__What to do__
Take the listing below and print exactly the lines starting at the line containing "Sys2Proof.Laws.OpcodeRow.Statement (.set pin" and ending at the line containing "namespace Sys2Proof.Tests", both ends included, and no others.

**** Entries shown ****

-- ==== Sys2Proof/Laws/PerInstr.lean ====
section
/-! SUPPORT. One lemma per constructor: the word an instruction encodes to lies in its row of the opcode table
(30_encoding.md R84), with the bits a format-N word ignores written 0 (R86, R91). -/

/-- The `match` column of the opcode table; TICK has no word (30_encoding.md R88). -/
def Sys2Proof.Laws.OpcodeRow.rowMatch : Sys2Proof.Instr → Option Sys2Proof.Word
  | .nop => some 0x0000#16
  | .set _ _ => some 0x4000#16
  | .update => some 0x8000#16
  | .rsvd => some 0xC000#16
  | .tick => none

/-- The word, masked with the row's mask 0xC000, is the row's match; a row without a word has no encoding. -/
def Sys2Proof.Laws.OpcodeRow.Statement (i : Sys2Proof.Instr) : Prop :=
  (Sys2Proof.encode i).map (fun w => w &&& 0xC000#16) = Sys2Proof.Laws.OpcodeRow.rowMatch i

theorem Sys2Proof.Laws.OpcodeRow.nop : Sys2Proof.Laws.OpcodeRow.Statement .nop := rfl

theorem Sys2Proof.Laws.OpcodeRow.set (pin : Sys2Proof.Pin) (val : Sys2Proof.Byte) :
    Sys2Proof.Laws.OpcodeRow.Statement (.set pin val) := by
  refine congrArg some (BitVec.eq_of_getLsbD_eq fun i hi => ?_)
  simp only [BitVec.getLsbD_and, BitVec.getLsbD_append]
  interval_cases i <;> simp

theorem Sys2Proof.Laws.OpcodeRow.update : Sys2Proof.Laws.OpcodeRow.Statement .update := rfl

theorem Sys2Proof.Laws.OpcodeRow.rsvd : Sys2Proof.Laws.OpcodeRow.Statement .rsvd := rfl

theorem Sys2Proof.Laws.OpcodeRow.tick : Sys2Proof.Laws.OpcodeRow.Statement .tick := rfl
end

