-- ==== Sys2Proof/Laws/Run.lean ====
section
/-! SUPPORT. Runs of several edges: one edge more at either end, two runs joined, and counting the updates that start. -/

namespace Sys2Proof.Machine

theorem stepN_succ_of_step {s u : State} (h : step s = .next u) (k : Nat) : stepN (k + 1) s = stepN k u := by
  simp [stepN, h]

/-- A run that goes on `k` edges, and then any more. -/
theorem stepN_add {k : Nat} {s t : State} (h : stepN k s = .next t) (j : Nat) : stepN (k + j) s = stepN j t := by
  induction k generalizing s with
  | zero => injection h with h; rw [Nat.zero_add, h]
  | succ k ih =>
    unfold stepN at h
    rw [Nat.add_right_comm, stepN]
    cases hu : step s with
    | next u => rw [hu] at h; exact ih h
    | fault r => rw [hu] at h; nomatch h
    | refused r => rw [hu] at h; nomatch h

/-- The last edge of a run is a step. -/
theorem stepN_last {k : Nat} {s t : State} (h : stepN k s = .next t) : stepN (k + 1) s = step t := by
  rw [stepN_add h, stepN]
  cases step t <;> rfl

theorem startsAt_of_stepN {s t : State} {k : Nat} (h : stepN k s = .next t) :
    startsAt s k = decide (t.sample.rst = false ∧ t.seq ≠ .shift ∧ 1 ≤ edgeDemand t) := by
  rw [startsAt, h]

theorem startCount_succ (s : State) (n : Nat) :
    startCount s (n + 1) = startCount s n + if startsAt s n then 1 else 0 := by
  rw [startCount, List.range_succ, List.countP_append]
  simp [startCount, List.countP_singleton]

theorem noResetFor_mono {s : State} {n m : Nat} (h : s.noResetFor n) (hm : m ≤ n) : s.noResetFor m :=
  fun e he => h e (List.take_subset_take_left s.inputs hm he)

end Sys2Proof.Machine
end

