-- ==== Sys2Proof/Tests/Slice0.lean ====
section
/-! SUPPORT. Tests with expected results from spec/95_test_vectors.md and hand calculation, and for every obligation with
hypotheses a witness that meets them. -/

namespace Sys2Proof.Tests

open Sys2Proof Sys2Proof.Machine

/-! ## Well-formedness: one ill-formed term per check (30_encoding.md R91, R93) -/

theorem test_wf_set_accepts : (AsmItem.set 63 255).wellFormed = true := by decide
theorem test_wf_set_pin : (AsmItem.set 64 0).wellFormed = false := by decide
theorem test_wf_set_value : (AsmItem.set 0 256).wellFormed = false := by decide
theorem test_wf_word : (AsmItem.word 0x10000).wellFormed = false := by decide
theorem test_wf_on : (AsmItem.on 64).wellFormed = false := by decide
theorem test_wf_off : (AsmItem.off 64).wellFormed = false := by decide
theorem test_wf_setAll : (AsmItem.setAll 256).wellFormed = false := by decide
theorem test_wf_setTick_pin : (AsmItem.setTick 64 0).wellFormed = false := by decide
theorem test_wf_setTick_value : (AsmItem.setTick 0 256).wellFormed = false := by decide

/-- Two command words at one edge are refused; a command and an event together are not. -/
theorem test_wf_program :
    programWellFormed Config.example2x10 [⟨1, [.set 0 255, .update]⟩] = false ∧
    programWellFormed Config.example2x10 [⟨1, [.set 0 255, .tick]⟩] = true := by decide

/-- An instance outside the legal ranges is refused (00_scope.md R6, R7). -/
theorem test_build_refuses : Config.build? 9 10 = none ∧ Config.build? 0 10 = none ∧
    Config.build? 1 1 = none ∧ Config.build? 1 256 = none := by decide

/-! ## Decoding: words written out bit by bit from 30_encoding.md R82, R83 -/

theorem test_decode_nop : decode 0b0011111111111111#16 = .nop := by decide
/-- `SET 3, 128` (40_encoder.md R104's example, 0x4380). -/
theorem test_decode_set : decode 0b0100001110000000#16 = .set 3 128 := by decide
/-- `SET 9, 64` (V-SET-9, 0x4940). -/
theorem test_decode_set_field_order : decode 0b0100100101000000#16 = .set 9 64 := by decide
theorem test_decode_update : decode 0b1011111111111111#16 = .update := by decide
theorem test_decode_rsvd : decode 0b1100000000000000#16 = .rsvd := by decide
theorem test_decode_table_rows :
    decodeTableWord 16 0x0000 = some .nop ∧ decodeTableWord 16 0x7FFF = some (.set 63 255) ∧
    decodeTableWord 16 0x8000 = some .update ∧ decodeTableWord 16 0xC000 = some .rsvd ∧
    decodeTableWord 0 0 = some .tick ∧ decodeTableWord 17 0 = none := by decide
/-- The encoder's words (30_encoding.md R91; P1 edge 3). -/
theorem test_encode : encode (.set 2 64) = some 0x4240#16 ∧ encode .update = some 0x8000#16 := by decide

/-! ## The assembler (30_encoding.md R91 to R93) -/

theorem test_parse : parseItem "Set 0x3, 128" = some (.set 3 128) ∧ parseItem ".word 0xC000" = some (.word 0xC000) ∧
    parseItem "TICK+UPDATE" = some .tickUpdate ∧ parseItem "SET 3" = none := by decide
/-- P3's edge 1, a SET and a TICK at one edge. -/
theorem test_assemble :
    (parseLine "1: SET 0, 255 & TICK").map (fun l => assemble Config.example2x10 [l]) =
      some [Sample.quiet, { rst := false, cmdValid := true, cmd := 0x40FF, tick := true }] := by decide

****

__Written answer__
    Sys2Proof.Laws.OpcodeRow.Statement (.set pin val) := by
  refine congrArg some (BitVec.eq_of_getLsbD_eq fun i hi => ?_)
  simp only [BitVec.getLsbD_and, BitVec.getLsbD_append]
  interval_cases i <;> simp

theorem Sys2Proof.Laws.OpcodeRow.update : Sys2Proof.Laws.OpcodeRow.Statement .update := rfl

theorem Sys2Proof.Laws.OpcodeRow.rsvd : Sys2Proof.Laws.OpcodeRow.Statement .rsvd := rfl

theorem Sys2Proof.Laws.OpcodeRow.tick : Sys2Proof.Laws.OpcodeRow.Statement .tick := rfl
end

-- ==== Sys2Proof/Laws/Run.lean ====
section
/-! SUPPORT. Runs of several edges: one edge more at either end, two runs joined, and counting the updates that start. -/

namespace Sys2Proof.Machine

theorem stepN_succ_of_step {s u : State} (h : step s = .next u) (k : Nat) : stepN (k + 1) s = stepN k u := by
  simp [stepN, h]

/-- A run that goes on `k` edges, and then any more. -/
theorem stepN_add {k : Nat} {s t : State} (h : stepN k s = .next t) (j : Nat) : stepN (k + j) s = stepN j t := by
  induction k generalizing s with
  | zero => injection h with h; rw [Nat.zero_add, h]
  | succ k ih =>
    unfold stepN at h
    rw [Nat.add_right_comm, stepN]
    cases hu : step s with
    | next u => rw [hu] at h; exact ih h
    | fault r => rw [hu] at h; nomatch h
    | refused r => rw [hu] at h; nomatch h

/-- The last edge of a run is a step. -/
theorem stepN_last {k : Nat} {s t : State} (h : stepN k s = .next t) : stepN (k + 1) s = step t := by
  rw [stepN_add h, stepN]
  cases step t <;> rfl

theorem startsAt_of_stepN {s t : State} {k : Nat} (h : stepN k s = .next t) :
    startsAt s k = decide (t.sample.rst = false ∧ t.seq ≠ .shift ∧ 1 ≤ edgeDemand t) := by
  rw [startsAt, h]

theorem startCount_succ (s : State) (n : Nat) :
    startCount s (n + 1) = startCount s n + if startsAt s n then 1 else 0 := by
  rw [startCount, List.range_succ, List.countP_append]
  simp [startCount, List.countP_singleton]

theorem noResetFor_mono {s : State} {n m : Nat} (h : s.noResetFor n) (hm : m ≤ n) : s.noResetFor m :=
  fun e he => h e (List.take_subset_take_left s.inputs hm he)

end Sys2Proof.Machine
end

-- ==== Sys2Proof/Tests/Slice0.lean ====
section
/-! SUPPORT. Tests with expected results from spec/95_test_vectors.md and hand calculation, and for every obligation with
hypotheses a witness that meets them. -/

namespace Sys2Proof.Tests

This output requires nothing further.